September 13, 2018


Watch Your Words

To humans belong the plans of the heart, but from the LORD comes the proper answer of the tongue. – Proverbs 16:1

I don’t know her. It was one of those God things that brought us together. She wanted something I had to sell. I certainly didn’t know she was four months into her season of grief. And she surely didn’t know grief was something I understood. But God brought us together for a moment and that turned out to be a good thing.

She was trying to move on. Her friends were trying to be helpful, encouraging even. Get over it, they advised. Start a new life, they said. Redecorate your house with something that’s new and different, they told her. They wanted to help but all they did was pour more anguish into her fresh wounds.

Everyone grieves differently. There’s no right or wrong way. Some people have an uncanny knack for bouncing back. Most of us linger in the pain for a while. She is one of those.

Some days are good, she told me. Other days she can barely function. It’s all normal to me.

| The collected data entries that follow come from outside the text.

-- ==== Sys2Proof/Certificates/Slice0/Obligations.lean ====
section
/-! DEFINITION. The statements for the provers: what the rules of the spec say that the commands and the machine do. -/

open Sys2Proof Sys2Proof.Machine

/-! ## The queue and the scalar core (chapters 3 and 4) -/

/-- A step takes the command at the front of the queue and is that command's effect on the state with the queue's rest; with no command waiting, one cycle of the clock passes (the model's choice, log entry 1). -/
def Obligations.StepRunsFront : Prop :=
  (∀ (i : Instr) (rest : List Instr) (s : State), s.pending = i :: rest → step s = exec i { s with pending := rest })
    ∧ (∀ s : State, s.pending = [] → step s = s.tick)

/-- R57: the one-word operations that read gd and gs write gd with the stated sum, difference, bitwise result, minimum or maximum, and change nothing else; g0 as a destination takes nothing (R52). R57: shifts take the count from gs[4:0] alone; mul keeps the low 32 bits, mulhu and mulhs the high 32 bits of the unsigned and the signed product. R57 and R64: a comparison writes exactly 1 where the relation holds and 0 where it does not. R57: clz counts the leading zero bits (32 for zero), popc the one bits; sxb, sxh, zxb and zxh extend the low byte or half-word. -/
def Obligations.OneWordOperations : Prop :=
  (∀ (s : State) (c : CoreId) (gd gs : Reg), Ready s c [gd, gs] 1 →
    let a := s.reg c gd
    let b := s.reg c gs
    let W (i : Instr) (v : Word) : Prop := Does (exec i s) (fun t => Wrote s t c 1 gd v)
    W (.mov c gd gs) b ∧ W (.add c gd gs) (BitVec.ofNat 32 (a.toNat + b.toNat)) ∧ W (.sub c gd gs) (BitVec.ofInt 32 (a.toInt - b.toInt))
      ∧ W (.and c gd gs) (a &&& b) ∧ W (.or c gd gs) (a ||| b) ∧ W (.xor c gd gs) (a ^^^ b) ∧ W (.not c gd gs) (~~~b)
      ∧ W (.neg c gd gs) (BitVec.ofInt 32 (-b.toInt))
      ∧ W (.min c gd gs) (if a.toInt ≤ b.toInt then a else b) ∧ W (.max c gd gs) (if a.toInt ≤ b.toInt then b else a)
      ∧ W (.minu c gd gs) (if a.toNat ≤ b.toNat then a else b) ∧ W (.maxu c gd gs) (if a.toNat ≤ b.toNat then b else a))
  ∧ (∀ (s : State) (c : CoreId) (gd gs : Reg), Ready s c [gd, gs] 1 →
    let a := s.reg c gd
    let b := s.reg c gs
    let n := b.toNat % 32
    let W (i : Instr) (p : Word → Prop) : Prop := Does (exec i s) (fun t => ∃ v, p v ∧ Wrote s t c 1 gd v)
    W (.shl c gd gs) (fun v => v.toNat = a.toNat * 2 ^ n % 2 ^ 32) ∧ W (.shr c gd gs) (fun v => v.toNat = a.toNat / 2 ^ n)
      ∧ W (.sar c gd gs) (fun v => v.toInt = a.toInt / 2 ^ n) ∧ W (.ror c gd gs) (fun v => ∀ i, i < 32 → v.getLsbD i = a.getLsbD ((i + n) % 32))
      ∧ W (.mul c gd gs) (fun v => v.toNat = a.toNat * b.toNat % 2 ^ 32)
      ∧ W (.mulhu c gd gs) (fun v => v.toNat = a.toNat * b.toNat / 2 ^ 32) ∧ W (.mulhs c gd gs) (fun v => v.toInt = a.toInt * b.toInt / 2 ^ 32))
  ∧ (∀ (s : State) (c : CoreId) (gd gs : Reg), Ready s c [gd, gs] 1 →
    let a := s.reg c gd
    let b := s.reg c gs
    let W (i : Instr) (p : Prop) : Prop := Does (exec i s) (fun t => ∃ v : Word, (p → v = 1) ∧ (¬ p → v = 0) ∧ Wrote s t c 1 gd v)
    W (.seq c gd gs) (a = b) ∧ W (.sne c gd gs) (a ≠ b) ∧ W (.slt c gd gs) (a.toInt < b.toInt) ∧ W (.sltu c gd gs) (a.toNat < b.toNat)
      ∧ W (.sge c gd gs) (b.toInt ≤ a.toInt) ∧ W (.sgeu c gd gs) (b.toNat ≤ a.toNat))
  ∧ (∀ (s : State) (c : CoreId) (gd gs : Reg), Ready s c [gd, gs] 1 →
    let b := s.reg c gs
    let W (i : Instr) (p : Word → Prop) : Prop := Does (exec i s) (fun t => ∃ v, p v ∧ Wrote s t c 1 gd v)
    W (.clz c gd gs) (fun v => v.toNat ≤ 32 ∧ b.toNat < 2 ^ (32 - v.toNat) ∧ (v.toNat < 32 → b.getLsbD (31 - v.toNat) = true))
      ∧ W (.popc c gd gs) (fun v => v.toNat = ((List.range 32).filter b.getLsbD).length)
      ∧ W (.sxb c gd gs) (fun v => v.toInt = (b.setWidth 8).toInt) ∧ W (.sxh c gd gs) (fun v => v.toInt = (b.setWidth 16).toInt)
      ∧ W (.zxb c gd gs) (fun v => v.toNat = b.toNat % 2 ^ 8) ∧ W (.zxh c gd gs) (fun v => v.toNat = b.toNat % 2 ^ 16))

/-- R60 and R61: the immediate forms act on gd with imm14 sign- or zero-extended as Table 3.6 says, and movhi writes imm18 shifted left by 14. R62: the field of length L' = min(L, 32 − P) at position P is extracted zero- or sign-extended, or inserted with the other bits of gd kept. -/
def Obligations.ImmediatesAndBitFields : Prop :=
  (∀ (s : State) (c : CoreId) (gd : Reg) (imm : BitVec 14) (sh : BitVec 5) (hi : BitVec 18), Ready s c [gd] 2 →
    let a := s.reg c gd
    let x : Word := imm.signExtend 32
    let z : Word := imm.setWidth 32
    let W (i : Instr) (p : Word → Prop) : Prop := Does (exec i s) (fun t => ∃ v, p v ∧ Wrote s t c 2 gd v)
    W (.movi c gd imm) (fun v => v.toInt = imm.toInt) ∧ W (.addi c gd imm) (fun v => v.toNat = (a.toNat + x.toNat) % 2 ^ 32)
      ∧ W (.andi c gd imm) (· = a &&& z) ∧ W (.ori c gd imm) (· = a ||| z) ∧ W (.xori c gd imm) (· = a ^^^ z)
      ∧ W (.seqi c gd imm) (fun v => (a.toInt = imm.toInt → v = 1) ∧ (a.toInt ≠ imm.toInt → v = 0))
      ∧ W (.slti c gd imm) (fun v => (a.toInt < imm.toInt → v = 1) ∧ (¬ a.toInt < imm.toInt → v = 0))
      ∧ W (.sltui c gd imm) (fun v => (a.toNat < x.toNat → v = 1) ∧ (¬ a.toNat < x.toNat → v = 0))
      ∧ W (.shli c gd sh) (fun v => v.toNat = a.toNat * 2 ^ sh.toNat % 2 ^ 32) ∧ W (.shri c gd sh) (fun v => v.toNat = a.toNat / 2 ^ sh.toNat)
      ∧ W (.sari c gd sh) (fun v => v.toInt = a.toInt / 2 ^ sh.toNat)
      ∧ W (.rori c gd sh) (fun v => ∀ i, i < 32 → v.getLsbD i = a.getLsbD ((i + sh.toNat) % 32))
      ∧ W (.muli c gd imm) (fun v => v.toNat = a.toNat * x.toNat % 2 ^ 32)
      ∧ W (.movhi c gd hi) (fun v => v.toNat = hi.toNat * 2 ^ 14))
  ∧ (∀ (s : State) (c : CoreId) (gd gs : Reg) (lm1 p : BitVec 5), Ready s c [gd, gs] 2 →
    let a := s.reg c gd
    let b := s.reg c gs
    let l := min (lm1.toNat + 1) (32 - p.toNat)
    let W (i : Instr) (q : Word → Prop) : Prop := Does (exec i s) (fun t => ∃ v, q v ∧ Wrote s t c 2 gd v)
    W (.bfxu c gd gs lm1 p) (fun v => ∀ i, i < 32 → v.getLsbD i = (decide (i < l) && b.getLsbD (p.toNat + i)))
      ∧ W (.bfxs c gd gs lm1 p) (fun v => ∀ i, i < 32 → v.getLsbD i = b.getLsbD (p.toNat + min i (l - 1)))
      ∧ W (.bfi c gd gs lm1 p) (fun v => ∀ i, i < 32 →
          v.getLsbD i = if p.toNat ≤ i ∧ i < p.toNat + l then b.getLsbD (i - p.toNat) else a.getLsbD i))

It might have been normal to her had she not had such well-meaning people in her life. She thought she should push forward and pretend she was okay, even on the hard days. She was beating herself up because she just couldn’t.

My advice? Give yourself a break. Enjoy the good days and take care of yourself  on the bad days. If you need to cry, go ahead and cry. If you need to mope, go ahead and do it. Just don’t stay there. Grief is a journey and there are no quick fixes.

Her friends mean well. They do. They just don’t understand what they haven’t lived. That’s true in so many areas of life.

I had a friend tell me I didn’t know what it was like having children. She’s right. I don’t. But as I reminded her, she doesn’t know what it’s like to not have the children you once desperately wanted. The shock on her face still makes me chuckle. She had never considered the other side.

I am in a Bible study on Job. We talked about how well-meaning friends can say the absolutely worst things. Friends can hurt us deeply without realizing the weight of their words. They make assumptions. They speak from themselves without considering the differences. They aim to fix what only God can heal.

Sometimes the absolutely best thing you can say to someone hurting is – drum roll here – nothing. Just give them a hug. Sit quietly beside them. Walk with them. You can’t fix it. You can’t. But you can love them without hurting them.

That’s not to say that we don’t sometimes need friends to speak truth into our lives. Notice earlier that while I encouraged this woman to cry and mourn, I also told her not to live there. I speak from experience. I spoke from a heart that has known deep pain. And she heard that in my words.

Some seasons of life are just hard. I know it’s something I say a lot but I do so because it’s true. I also do so because there are just so many hurting people in this world. Don’t add to their pain with careless words. Don’t try to fix them or their situation. Just love them and trust God to heal them.